Set down the records that follow exactly and completely.

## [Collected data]
————————

-- ==== Sys2Proof/Machine/Core.lean ====
section
/-! DEFINITION. Machine/Core.lean: the machine handed to the host. -/

def Sys2Proof.core : Host.Core :=
  { State := Sys2Proof.Machine.State,
    Fault := Sys2Proof.Machine.Fault,
    Refusal := Sys2Proof.Machine.Refusal,
    step := Sys2Proof.Machine.step,
    reset := Sys2Proof.Machine.State.reset }
end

————————

## [Response to this task]
-- ==== Sys2Proof/Machine/Core.lean ====
section
/-! DEFINITION. Machine/Core.lean: the machine handed to the host. -/

def Sys2Proof.core : Host.Core :=
  { State := Sys2Proof.Machine.State,
    Fault := Sys2Proof.Machine.Fault,
    Refusal := Sys2Proof.Machine.Refusal,
    step := Sys2Proof.Machine.step,
    reset := Sys2Proof.Machine.State.reset }
end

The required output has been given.